Only those lines running from the start of the listing below through the line that holds "(storeMix c s).band1 = s.band1 := rfl" are to be written out, exactly and in full.

INPUT DATA Block Start

@[simp] theorem mixSelected_marks (s : State) :
    (mixSelected s).marks = s.marks := by unfold mixSelected; split <;> simp

@[simp] theorem mixSelected_cmdIn (s : State) :
    (mixSelected s).cmdIn = s.cmdIn := by unfold mixSelected; split <;> simp

@[simp] theorem mixSelected_issue (s : State) :
    (mixSelected s).issue = s.issue := by unfold mixSelected; split <;> simp

@[simp] theorem mixSelected_samplesIn (s : State) :
    (mixSelected s).samplesIn = s.samplesIn := by unfold mixSelected; split <;> simp

@[simp] theorem mixSelected_samplesOut (s : State) :
    (mixSelected s).samplesOut = s.samplesOut := by unfold mixSelected; split <;> simp

@[simp] theorem mixSelected_turns (s : State) :
    (mixSelected s).turns = s.turns := by unfold mixSelected; split <;> simp

@[simp] theorem mixSelected_regOut (s : State) :
    (mixSelected s).regOut = s.regOut := by unfold mixSelected; split <;> simp

/-! `storeMix` -/

@[simp] theorem storeMix_cfg (c : Chan) (s : State) :
    (storeMix c s).cfg = s.cfg := rfl

@[simp] theorem storeMix_params (c : Chan) (s : State) :
    (storeMix c s).params = s.params := rfl

@[simp] theorem storeMix_snap (c : Chan) (s : State) :
    (storeMix c s).snap = s.snap := rfl

@[simp] theorem storeMix_band1 (c : Chan) (s : State) :
    (storeMix c s).band1 = s.band1 := rfl

@[simp] theorem storeMix_band2 (c : Chan) (s : State) :
    (storeMix c s).band2 = s.band2 := rfl

@[simp] theorem storeMix_drv (c : Chan) (s : State) :
    (storeMix c s).drv = s.drv := rfl

@[simp] theorem storeMix_prepared (c : Chan) (s : State) :
    (storeMix c s).prepared = s.prepared := rfl

@[simp] theorem storeMix_sr (c : Chan) (s : State) :
    (storeMix c s).sr = s.sr := rfl

@[simp] theorem storeMix_maxBlk (c : Chan) (s : State) :
    (storeMix c s).maxBlk = s.maxBlk := rfl

@[simp] theorem storeMix_events (c : Chan) (s : State) :
    (storeMix c s).events = s.events := rfl

@[simp] theorem storeMix_rings (c : Chan) (s : State) :
    (storeMix c s).rings = s.rings := rfl

@[simp] theorem storeMix_olaWr (c : Chan) (s : State) :
    (storeMix c s).olaWr = s.olaWr := rfl

@[simp] theorem storeMix_olaRd (c : Chan) (s : State) :
    (storeMix c s).olaRd = s.olaRd := rfl

@[simp] theorem storeMix_blkRem (c : Chan) (s : State) :
    (storeMix c s).blkRem = s.blkRem := rfl

@[simp] theorem storeMix_blkActive (c : Chan) (s : State) :
    (storeMix c s).blkActive = s.blkActive := rfl

@[simp] theorem storeMix_scratch (c : Chan) (s : State) :
    (storeMix c s).scratch = s.scratch := rfl

@[simp] theorem storeMix_marks (c : Chan) (s : State) :
    (storeMix c s).marks = s.marks := rfl

@[simp] theorem storeMix_cmdIn (c : Chan) (s : State) :
    (storeMix c s).cmdIn = s.cmdIn := rfl

@[simp] theorem storeMix_issue (c : Chan) (s : State) :
    (storeMix c s).issue = s.issue := rfl

@[simp] theorem storeMix_samplesIn (c : Chan) (s : State) :
    (storeMix c s).samplesIn = s.samplesIn := rfl

@[simp] theorem storeMix_samplesOut (c : Chan) (s : State) :
    (storeMix c s).samplesOut = s.samplesOut := rfl

@[simp] theorem storeMix_turns (c : Chan) (s : State) :
    (storeMix c s).turns = s.turns := rfl

@[simp] theorem storeMix_regOut (c : Chan) (s : State) :
    (storeMix c s).regOut = s.regOut := rfl

/-! `joinMarks` -/

@[simp] theorem joinMarks_cfg (c : Chan) (s : State) :
    (joinMarks c s).cfg = s.cfg := rfl

@[simp] theorem joinMarks_params (c : Chan) (s : State) :
    (joinMarks c s).params = s.params := rfl

@[simp] theorem joinMarks_snap (c : Chan) (s : State) :
    (joinMarks c s).snap = s.snap := rfl

@[simp] theorem joinMarks_band1 (c : Chan) (s : State) :
    (joinMarks c s).band1 = s.band1 := rfl

@[simp] theorem joinMarks_band2 (c : Chan) (s : State) :
    (joinMarks c s).band2 = s.band2 := rfl

@[simp] theorem joinMarks_drv (c : Chan) (s : State) :
    (joinMarks c s).drv = s.drv := rfl

@[simp] theorem joinMarks_prepared (c : Chan) (s : State) :
    (joinMarks c s).prepared = s.prepared := rfl

@[simp] theorem joinMarks_sr (c : Chan) (s : State) :
    (joinMarks c s).sr = s.sr := rfl

@[simp] theorem joinMarks_maxBlk (c : Chan) (s : State) :
    (joinMarks c s).maxBlk = s.maxBlk := rfl

@[simp] theorem joinMarks_events (c : Chan) (s : State) :
    (joinMarks c s).events = s.events := rfl

@[simp] theorem joinMarks_rings (c : Chan) (s : State) :
    (joinMarks c s).rings = s.rings := rfl

@[simp] theorem joinMarks_mem (c : Chan) (s : State) :
    (joinMarks c s).mem = s.mem := rfl

@[simp] theorem joinMarks_olaWr (c : Chan) (s : State) :
    (joinMarks c s).olaWr = s.olaWr := rfl

@[simp] theorem joinMarks_olaRd (c : Chan) (s : State) :
    (joinMarks c s).olaRd = s.olaRd := rfl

INPUT DATA Block End

**RESULT OF THIS TASK**
@[simp] theorem mixSelected_marks (s : State) :
    (mixSelected s).marks = s.marks := by unfold mixSelected; split <;> simp

@[simp] theorem mixSelected_cmdIn (s : State) :
    (mixSelected s).cmdIn = s.cmdIn := by unfold mixSelected; split <;> simp

@[simp] theorem mixSelected_issue (s : State) :
    (mixSelected s).issue = s.issue := by unfold mixSelected; split <;> simp

@[simp] theorem mixSelected_samplesIn (s : State) :
    (mixSelected s).samplesIn = s.samplesIn := by unfold mixSelected; split <;> simp

@[simp] theorem mixSelected_samplesOut (s : State) :
    (mixSelected s).samplesOut = s.samplesOut := by unfold mixSelected; split <;> simp

@[simp] theorem mixSelected_turns (s : State) :
    (mixSelected s).turns = s.turns := by unfold mixSelected; split <;> simp

@[simp] theorem mixSelected_regOut (s : State) :
    (mixSelected s).regOut = s.regOut := by unfold mixSelected; split <;> simp

/-! `storeMix` -/

@[simp] theorem storeMix_cfg (c : Chan) (s : State) :
    (storeMix c s).cfg = s.cfg := rfl

@[simp] theorem storeMix_params (c : Chan) (s : State) :
    (storeMix c s).params = s.params := rfl

@[simp] theorem storeMix_snap (c : Chan) (s : State) :
    (storeMix c s).snap = s.snap := rfl

@[simp] theorem storeMix_band1 (c : Chan) (s : State) :
    (storeMix c s).band1 = s.band1 := rfl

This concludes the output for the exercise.